At the end of the first year, the academy's 25 students were attending school most of the time, participating in class, and learning a trade. Edison's successful model was replicated in the Philadelphia School District and across the nation, the study said.

While at Edison, Dr. Phillips also taught English as an adjunct professor at La Salle College, now a university.

He returned to Central High School as English department chair in 1986 and remained there until his retirement in 1995. Afterward, he continued to work as a consultant for Edison High School.

For the last decade, Dr. Phillips had battled Lewy body dementia, an illness that resembles Parkinson's disease.

Rathe Miller, a close friend for the last five years, said he spent hours learning about literature, theology, education, politics, and philosophy from Dr. Phillips.

"I learned from him to drink my coffee black and keep my intellectual processes rigorous," said Miller.

Dr. Phillips was proud to have met several famous public figures. In 1980, he served Jimmy Carter cookies and coffee while the president campaigned for reelection. The meeting took place in the Phillipses' backyard in Lansdowne.

In 1989, President George H.W. Bush recognized him for excellence in teaching during a ceremony at the White House.

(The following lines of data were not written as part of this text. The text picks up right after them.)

-- ==== Sys2Proof/Machine/Sbox.lean ====
section
/-! DEFINITION. sbox_lookup (spec 42_sbox_lookup.md R64 to R71). -/

namespace Sys2Proof.Machine

/-- R64, R69: one group looked up in the active map; no entry raises `LookupError`. -/
def lookupGroup (active : List (Group × Group)) (g : Group) : Except BlockError Group :=
  match active.lookup g with
  | some r => .ok r
  | none => .error .lookupError

/-- R64, R71: the unit with its select input: `inv = 0` the map `S`, `inv = 1` the map `SI`. -/
def sboxUnit (inv : Bool) (g : Group) : Except BlockError Group :=
  lookupGroup (if inv then sboxInverse else sboxForward) g

/-- R65: the four lanes of a block side by side, group 0 first (R111), the results in group order. -/
def onGroups (lane : Group → Except BlockError Group) (a : Block) : Except BlockError Block := do
  let r0 ← lane (groupAt a 0)
  let r1 ← lane (groupAt a 1)
  let r2 ← lane (groupAt a 2)
  let r3 ← lane (groupAt a 3)
  return ofGroups r0 r1 r2 r3

/-- R66: the forward S-Box on one block. -/
def subBlock (a : Block) : Except BlockError Block := onGroups (sboxUnit false) a

/-- R67: the inverse S-Box on one block. -/
def subiBlock (a : Block) : Except BlockError Block := onGroups (sboxUnit true) a

/-- R66 `SUB a`. -/
def execSub (a : Block) (s : State) : Result := answer (subBlock a) s

/-- R67 `SUBI a`. -/
def execSubi (a : Block) (s : State) : Result := answer (subiBlock a) s

end Sys2Proof.Machine
end

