-- ==== Sys2Proof/Tests/Slice0.lean ====
section
/-! SUPPORT. The model's own tests. Every expected value is printed in the spec (95_test_vectors.md, or the example or corner case of the
rule a comment names), and every witness meets all hypotheses of the statement it is named after. -/

namespace Sys2Proof.Tests

open Sys2Proof Sys2Proof.Machine Sys2Proof.Spec

/-! ### WellFormed: one ill-formed term for each check -/

theorem test_wf_refuses_op_1 : Cmd.wellFormed 0x1123456000#40 = false := by decide
theorem test_wf_refuses_op_bit_3 : Cmd.wellFormed 0x8000000000#40 = false := by decide
theorem test_wf_accepts_dec : Cmd.wellFormed 0x7618456789#40 = true := by decide
theorem test_wf_refuses_status_3 : Rsp.wellFormed 0x3000#14 = false := by decide
theorem test_wf_refuses_error_with_result : Rsp.wellFormed 0x1001#14 = false := by decide
theorem test_wf_accepts_ok : Rsp.wellFormed 0x0618#14 = true := by decide

/-! ### Decode: words written out from R41 and R44, field by field -/

theorem test_decode_xor :
    decode 0b0000_000100100011_010001010110_000000000000#40 = .ok (.xor 0b000100100011 0b010001010110) := by decide
theorem test_decode_perm : decode 0b0010_000001000011_000000000000_000000000000#40 = .ok (.perm 0b000001000011) := by decide
theorem test_decode_permi : decode 0b0011_100001000100_000000000000_000000000000#40 = .ok (.permi 0b100001000100) := by decide
theorem test_decode_sub : decode 0b0100_100001000100_000000000000_000000000000#40 = .ok (.sub 0b100001000100) := by decide
theorem test_decode_subi : decode 0b0101_111010100111_000000000000_000000000000#40 = .ok (.subi 0b111010100111) := by decide
theorem test_decode_enc :
    decode 0b0110_000100100011_010001010110_011110001001#40 = .ok (.enc 0b000100100011 0b010001010110 0b011110001001) := by
  decide
theorem test_decode_dec :
    decode 0b0111_011000011000_010001010110_011110001001#40 = .ok (.dec 0b011000011000 0b010001010110 0b011110001001) := by
  decide
theorem test_decode_reserved : decode 0xE123456789#40 = .error (.reservedOp 0xE) := by decide
theorem test_decode_table_word : decodeTableWord 40 0x3844000000 = some (.permi 0x844) := by decide
theorem test_encode_dec : encode (.dec 0x618 0x456 0x789) = 0x7618456789#40 := by decide

/-! ### The seven operations, at most two tests each (95_test_vectors.md sections 2.1 to 2.5) -/

theorem test_xor_ignores_c : execWord 0x0123456FFF#40 = 0x0575#14 := by decide
theorem test_xor_end_bits : execWord 0x0800001000#40 = 0x0801#14 := by decide
theorem test_perm_direction : execWord 0x2800000000#40 = 0x0080#14 := by decide
theorem test_perm_ignores_b_c : execWord 0x2043FFFFFF#40 = 0x0844#14 := by decide
theorem test_permi_direction : execWord 0x3800000000#40 = 0x0002#14 := by decide
theorem test_permi_example : execWord 0x3844000000#40 = 0x0043#14 := by decide
theorem test_sub_first_group_is_leftmost : execWord 0x4E00000000#40 = 0x0724#14 := by decide
theorem test_sub_ignores_b_c : execWord 0x4844ABCDEF#40 = 0x0EA7#14 := by decide
theorem test_subi_low_entries : execWord 0x5053000000#40 = 0x0ACF#14 := by decide
theorem test_subi_high_entries : execWord 0x5977000000#40 = 0x0194#14 := by decide
theorem test_enc_example : execWord 0x6123456789#40 = 0x0618#14 := by decide
theorem test_enc_zero_result : execWord 0x6040070067#40 = 0x0000#14 := by decide
theorem test_dec_example : execWord 0x7618456789#40 = 0x0123#14 := by decide
theorem test_dec_keys_swapped : execWord 0x7618789456#40 = 0x02FC#14 := by decide
theorem test_reserved_hole : execWord 0x1123456000#40 = 0x1000#14 := by decide
theorem test_reserved_all_ones : execWord 0xFFFFFFFFFF#40 = 0x1000#14 := by decide

/-! ### Single edges (95_test_vectors.md program 5, `LATENCY = 2`) -/

/-- Edge 4 of program 5: B is due, C is on the pins. -/
def edge4 : State :=
  { State.resetAt 2 with inflight := [{ wait := 1, rsp := 0x0844 }], inputs := [{ rst := false, cmdValid := true, cmd := 0x6123456789 }] }

/-- Edge 5 of program 5: reset while C is in flight. -/
def edge5 : State :=
  { State.resetAt 2 with inflight := [{ wait := 2, rsp := 0x0618 }], inputs := [{ rst := true, cmdValid := false, cmd := 0 }] }

/-- What a step leaves, for tests that look at a field or two. -/
def afterStep {α : Type} (f : State → α) (s : State) : Option α :=
  match step s with
  | .next t => some (f t)
  | .fault _ => none
  | .refused _ => none

theorem test_edge4_answers_b_and_takes_c :
    afterStep (fun t => (t.out, t.inflight)) edge4 = some (some 0x0844, [{ wait := 2, rsp := 0x0618 }]) := by decide
theorem test_edge5_drops_c : afterStep (fun t => (t.out, t.inflight)) edge5 = some (none, []) := by decide
theorem test_reset_beats_cmd_valid :
    afterStep (fun t => (t.out, t.inflight))
      { State.resetAt 0 with inputs := [{ rst := true, cmdValid := true, cmd := 0x6000000000 }] } = some (none, []) := by decide
theorem test_first_word_after_reset : afterStep State.out (State.reset.withFetchWord 40 0x2043000000) = some (some 0x0844) := by
  decide
theorem test_reserved_word_after_reset : afterStep State.out (State.reset.withFetchWord 40 0x1123456000) = some (some 0x1000) := by
  decide
theorem test_nothing_placed_is_idle : afterStep State.out State.reset = some none := by decide

/-! ### Host procedures (95_test_vectors.md sections 1.2, 1.3, 2.6) -/

theorem test_valueOf_picture : valueOf 0x2420 = .ok 32 := by decide
theorem test_valueOf_outside : valueOf 0x2421 = .error (.raised .lookupError) := by decide
theorem test_encodeText_out_of_range : encodeText [0x100] = .error (.raised .outOfRange) := by decide
theorem test_decodeText_space : onChars decodeText ['0', '0', '1', '0', '0', '0', '0', '0'] = .ok [0x20] := by decide
theorem test_decodeText_pads : onChars decodeText ['1', '0', '1'] = .ok [0x2405] := by decide
theorem test_decodeText_alphabet : onChars decodeText ['0', '1', '2'] = .error (.raised .invalidArgument) := by decide
theorem test_align_lengths :
    (alignToTriple (bitsOf 32 1) (bitsOf 16 1) (bitsOf 24 1)).toOption.map (fun r => (r.1.length, r.2.1.length, r.2.2.length))
      = some (36, 36, 36) := by decide
theorem test_trim_all_zero : trimToPreviousMultipleOf12 (bitsOf 8 0) = [] := by decide
theorem test_trim_unchanged : (trimToPreviousMultipleOf12 (bitsOf 16 0x5727)).length = 16 := by decide
theorem test_permute_long : permuteBits false (bitsOf 13 0x86) = .error (.raised .invalidArgument) := by decide
theorem test_substitute_length : substituteBits false (bitsOf 4 5) = .error (.raised .invalidArgument) := by decide
theorem test_encrypt_cia0 :
    encrypt [0x43, 0x69, 0x61, 0x30] [0x33, 0x4C] [0x4B, 0x72, 0x54] = .ok [0x240B, 0x5F, 0xBC, 0x3B, 0xF1] := by decide
theorem test_decrypt_cia0 :
    decrypt [0x240B, 0x5F, 0xBC, 0x3B, 0xF1] [0x33, 0x4C] [0x4B, 0x72, 0x54] = .ok [0x43, 0x69, 0x61, 0x30] := by decide
theorem test_encrypt_empty_ciphertext : encrypt [0x40] [0x70] [0x67] = .ok [] := by decide
theorem test_decrypt_loses_first_block : decrypt [0x2401, 0xF2] [0x6B] [0x7A] = .ok [0x78] := by decide
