-- ==== Sys2Proof/Machine/CoreTypes.lean ====
section
/-! DEFINITION. Sys2Proof/Machine/CoreTypes.lean: the transactional part of the state, which a completed beat commits
and a rollback returns to its committed value (R41, R58, R64): the draft in force, contexts, slots, orders, tasks, rings'
records, objects, memory, key-value pools, groups and channels, and on-chip state. A default value of a field is its
value at reset. -/

namespace Sys2Proof.Machine

/-- Context states (Table 4-7). -/
inductive CtxState | free | idle | holding | saving | faulted | destroying
  deriving DecidableEq, Repr

/-- The encoding of CTX_STATE.STATE (Table 4-7). -/
def CtxState.code : CtxState → Nat
  | .free => 0 | .idle => 1 | .holding => 2 | .saving => 3 | .faulted => 4 | .destroying => 5

/-- An entry of a live-range table (Table 4-8 and R124), in units of 64 bytes. -/
structure LiveEntry where
  cu    : Nat
  start : Nat
  len   : Nat
  acc   : Bool
  deriving DecidableEq, Repr

/-- One context index (CTX_STATE). `live` holds the live entries in force; `saved` the saved live state, local SRAM and
accumulators; `restart` that it is to be restored without teardown at the commit step (R308, R360, R369); `destroy` that a
`CTX_DESTROY` of it waits, which a save of its live state does not end (R123, R128). -/
structure Ctx where
  state   : CtxState := .free
  fault   : Nat := 0
  client  : Nat := 0
  slot    : Nat := 0
  inc     : Nat := 0
  cls     : Nat := 0
  harness : Nat := 0
  live    : List LiveEntry := []
  saved   : Option (List Host.Cell × List Host.Cell) := none
  restart : Bool := false
  restoring : Bool := false
  destroy : Bool := false
  absorbedTag : Bool := false
  deriving DecidableEq, Repr

/-- One context slot: its holder, the picks the holder has held it in a row, the context chosen at the decision point,
and the classes that held it in the picks past, newest first (R127). -/
structure Slot where
  holder : Option Nat := none
  run    : Nat := 0
  chosen : Option Nat := none
  hist   : List (Option Nat) := []
  deriving DecidableEq, Repr

/-- A task descriptor (Table 4-8). -/
structure TaskDesc where
  length : Nat
  undo   : Nat
  cu     : Nat
  engine : Nat
  deps   : List Nat
  code   : Nat
  args   : Nat
  live   : Nat
  deriving DecidableEq, Repr

/-- Where a task stands. -/
inductive TaskPhase | waiting | running | ended | aborted
  deriving DecidableEq, Repr

/-- A released task. `met` holds the numbers of its dependencies that are met (R249), `taken` the pre-images it took,
`sram` and `banks` what R157 allocated, `flags` the sticky arithmetic flags (R173), `computed` that its own operation
has been carried out, `skips` the update rounds it skipped (R270), `defer` that its first descriptor's KIND read 2 at its release (R167), `args`
the descriptors that its engine read at its start (R156), `tiles` the output tiles drained, `round`
the weight object of an update task (R257), `rowML` a fused
task's m and l by row (R196). -/
structure Task where
  desc       : TaskDesc
  cu         : Nat := 0
  phase      : TaskPhase := .waiting
  unit       : Option ExecUnit := none
  startPick  : Nat := 0
  startCycle : Nat := 0
  endPick    : Nat := 0
  met        : List Nat := []
  taken      : Nat := 0
  sram       : Nat := 0
  banks      : List Nat := []
  computed   : Bool := false
  skips      : Nat := 0
  flags      : Nat := 0
  defer      : Bool := false
  round      : Option Nat := none
  rowML      : List (Nat × Nat) := []
  args       : Option Bytes := none
  tiles      : Nat := 0
  deriving DecidableEq, Repr

/-- An accepted order that has not left the Exral. `checked` is set once it passed
validation and `applied` once it has executed; `status` (status, result) once
those are determined, at beat `doneAt`; `stored` once the twin holds its completion notice, and `itemsIn` how many of its held items it holds (R389); `flushed` once its
result range is flushed (R441). `ctxField` is the order's own CONTEXT field and `ctx` the handle it names here (R402).
`tried` is the beat a join or a grow was first tried at (R245), or the blocks that an
`OBJ_HINT` listed, and `lastTry` that of the last try; `landed` the blocks that a load has written (R335); `again` the CU and detail of the `SHARD.VERSION` for which
the order is issued again (R133). `acc` ranks
orders by acceptance. An order re-issued by an absorption (R399) takes the twin's journal number + 2^64, the ring number 64 + i,
and a rank between those of the orders accepted here before and after it. -/
structure OrderSt where
  jno       : Nat
  acc       : Nat
  ring      : Nat
  ringIndex : Nat
  seq       : Nat
  client    : Nat
  ctx       : Nat
  ctxField  : Nat
  opcode    : Nat
  bytes     : Bytes
  sealBeat  : Nat
  checked   : Bool := false
  applied   : Bool := false
  status    : Option (Nat × Nat) := none
  doneAt    : Nat := 0
  published : Option Nat := none
  reissued  : Bool := false
  again     : Option (Nat × Nat) := none
  stored    : Bool := false
  itemsIn   : Nat := 0
  flushed   : Bool := false
  tried     : Option Nat := none
  lastTry   : Option Nat := none
  landed    : List Nat := []
  tasks     : List Task := []
  deriving DecidableEq, Repr

/-- A record owed to a ring and not yet written (Table 4-5). `jno` is the order whose record it is. -/
structure OwedRec where
  typ    : Nat
  seq    : Nat
  status : Nat
  result : Nat
  flags  : Nat
  index  : Nat
  ctx    : Nat
  jno    : Nat
  deriving DecidableEq, Repr

/-- The part of a ring that a beat commits: RUNNING, DRAINING, ERROR, the next record index, the last RECORD_DONE in
range (R105), the TAKEN that the control block shows, none before the first write, the records owed and not yet due out, how often
it was started (R106), and the writes of 0 to ENABLE that were taken (R535). -/
structure RingSt where
  running  : Bool := false
  draining : Bool := false
  error    : Nat := 0
  recNext  : Nat := 0
  recDone  : Nat := 0
  takenOut : Option Nat := none
  owed     : List OwedRec := []
  starts   : Nat := 0
  stops    : Nat := 0
  deriving DecidableEq, Repr

/-- A fetched order: its journal entry (Table 4-4) and its 128 bytes. `dup` holds, for kind 3, the status and result of
the original where its completion was published, or nothing where it was not (Table 4-6); `handle` is CONTEXT, translated
on an adopted ring (R402). -/
structure JEntry where
  seq       : Nat
  ringIndex : Nat
  sealBeat  : Nat := 0
  jno       : Nat := 0
  ring      : Nat
  client    : Nat
  opcode    : Nat
  kind      : Nat
  ctx       : Nat
  handle    : Nat
  status    : Nat := 0
  crc       : Nat
  bytes     : Bytes
  dup       : Option (Nat × Nat) := none
  deriving DecidableEq, Repr

/-- A context fault raised in the pick (R130, R131), by task `idx` of its order, on array B where `arrayB` is set; the reported one is
that of the earliest cycle, then of the lowest CU, then of array A (R170). -/
structure CtxFault where
  ctx    : Nat
  code   : Nat
  cu     : Nat
  cycle  : Nat
  jno    : Nat
  detail : Nat
  idx    : Nat := 0
  arrayB : Bool := false
  deriving DecidableEq, Repr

Dr. Phillips and his wife divorced. She died in 2012. He married and divorced Judith Renyi, who survives.

In addition to his daughter, he is survived by daughters Maryellen Stoykov, Monica Cook, Patricia Phillips-Batoma, Angela Phillips, and Rachel Phillips; sons Joseph Jr., Frank, and Al; 16 grandchildren; and a large extended family.

A viewing starting at 9 a.m. Thursday, April 26, will be followed by a 10 a.m. Funeral Mass at Our Mother of Consolation Catholic Church, 9 E. Chestnut Hill Ave., Philadelphia. Burial is private.